Since no one in the general public is privy to the exact contents of Clay Aiken‘s contract or any other artists contract, all the information here is discussed in general terms and is standard in the music/label field.

A contract between a record label and an artist can easily be 100 pages long and is full of doublespeak that makes the documents very confusing.  Experts on both sides recommend that no one sign a contract without consulting an entertainment lawyer to interpret the contract and to help negotiate terms.  If I recall, that option was not given to the American Idol contestants until Clay and Trenyce demanded that they have the option to consult a lawyer.

There is no way a blog could ever cover all the information in a music contract, but a few important topics should be mentioned.

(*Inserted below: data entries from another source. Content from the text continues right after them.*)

/-- Queue the WDATA frames of block `e` of a REMOTE WRITE, reading its lanes (R452). -/
def queueBlock (o : PumpOp) (d : Desc) (e : Nat) (m : Moving) : Moving :=
  let (m1, ls) := collect o o.access d d.src ((List.range (at0 d.ext 0)).map (fun i => some (remoteLane d e i))) m
  let ps := lanePayloads (at0 d.ext 0) 0 ls
  { m1 with s := foldS (fun (x : Nat × List Byte) s => enqueue o.port (opFrame o d lfWdata e x.1 x.2) s) ps m1.s }

/-- All blocks of an operation are done or refused: only its completion remains (R451, R452). -/
def settleRemote (i : Nat) (s : State) : State := s.modOp i (fun o => { o with moved := o.moved || decide (o.openBlocks = 0) })

/-- Take an XID for operation `o` if it still needs one (R450). -/
def takeXid (i : Nat) (s : State) : State :=
  match s.op? i with
  | none => s
  | some o =>
    if o.xid.isSome then s
    else
      match lowestXid (s.port o.port) with
      | none => s
      | some x => noteXid { o with xid := some x } (s.modOp i (fun o => { o with xid := some x }))

/-- REMOTE_READ and REMOTE_WRITE: operation `i` sends its list, and for a write its blocks, by its port; an operation
without an XID waits for one (R449 to R452, R621). -/
def remoteSend (read : Bool) (i : Nat) (s : State) : State :=
  let s0 : State := match s.op? i with
    | some o => if (parseDesc o.desc).op = DOp.remote ∧ (parseDesc o.desc).isRead = read then readLateEntries i (takeXid i s) else s
    | none => s
  match s0.op? i with
  | none => s0
  | some o =>
    let d := parseDesc o.desc
    if d.op ≠ .remote ∨ d.isRead ≠ read ∨ o.started = true ∨ o.xid = none then s0
    else
      let bad := o.judged.map (fun j => j.1)
      let es := (List.range d.listLen).map (fun e =>
        if bad.contains e then none else some ((o.entries.drop (16 * e)).take 16))
      let s1 := foldS (fun (x : Nat × List Byte) s => enqueue o.port (opFrame o d lfReq x.1 0 x.2) s) (reqRuns d 0 es []) s0
      let m0 : Moving := { s := s1, prot := 0, ecc := 0, still := false, drop := 0, short := 0 }
      let m1 := bad.foldl (fun m e => countFlaw o e 1 m) m0
      let m2 := if read then m1
        else ((List.range d.listLen).filter (fun e => !bad.contains e)).foldl (fun m e => queueBlock o d e m) m1
      settleRemote i (m2.s.modOp i (fun o =>
        { o with started := true, prot := m2.prot, ecc := m2.ecc, fail := if m2.still then stStill else o.fail,
                 blocks := o.blocks.mapIdx (fun e (b : RemoteBlock) => if bad.contains e then { b with done := true } else b) }))

/-- The operation on port `p` that uses XID `x`; none when it is not in use for an open operation (R456). -/
def xidOp (s : State) (p x : Nat) : Option PumpOp :=
  s.ops.find? (fun o => decide (o.port = p) && decide (o.xid = some x) && !o.moved)

/-- An RDATA payload is written into the local destination; the block completes with its last lane (R451). -/
def takeRdata (p : Nat) (f : RxFrame) (s : State) : State :=
  match xidOp s p f.xid with
  | none => s
  | some o =>
    let d := parseDesc o.desc
    match o.blocks[f.block]? with
    | none => s
    | some b =>
      if d.isRead = false ∨ b.done = true ∨ b.refused = true then s
      else
        let n := min (f.len / 16) (at0 d.ext 0 - f.offset)
        let lanes := (List.range n).map (fun i => (some (remoteLane d f.block (f.offset + i)), (f.payload.drop (16 * i)).take 16))
        let m0 : Moving := { s := s, prot := 0, ecc := 0, still := false, drop := 0, short := 0 }
        let m := deliver o o.access d.dst lanes m0
        let got := b.got ++ (List.range n).map (fun i => f.offset + i)
        let done := (List.range (at0 d.ext 0)).all (fun i => got.contains i)
        settleRemote o.id (m.s.modOp o.id (fun o =>
          { o with prot := o.prot + m.prot, ecc := o.ecc + m.ecc, fail := if m.still then stStill else o.fail,
                   blocks := modAt o.blocks f.block (fun b => { b with got := got, done := done }) }))

/-- A WDONE completes block `f.block` of a REMOTE WRITE (R452). -/
def takeWdone (p : Nat) (f : RxFrame) (s : State) : State :=
  match xidOp s p f.xid with
  | none => s
  | some o =>
    if (parseDesc o.desc).isRead then s
    else settleRemote o.id (s.modOp o.id (fun o =>
      { o with blocks := modAt o.blocks f.block (fun b => { b with done := !b.refused }) }))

  1. Transference of Ownership:  The musician has no ownership or control whatsoever in the sound recording copyright created under the contract.  If he doesn’t recoup the costs necessary to produce, market, and distribute the record, he will never see another penny beyond the advance.  The musician will never be able to authorize the use of the sound recording in any movie, advertisement, TV show, doll, or any other commercial endeavor.  And he cannot re-record the songs on a new CD.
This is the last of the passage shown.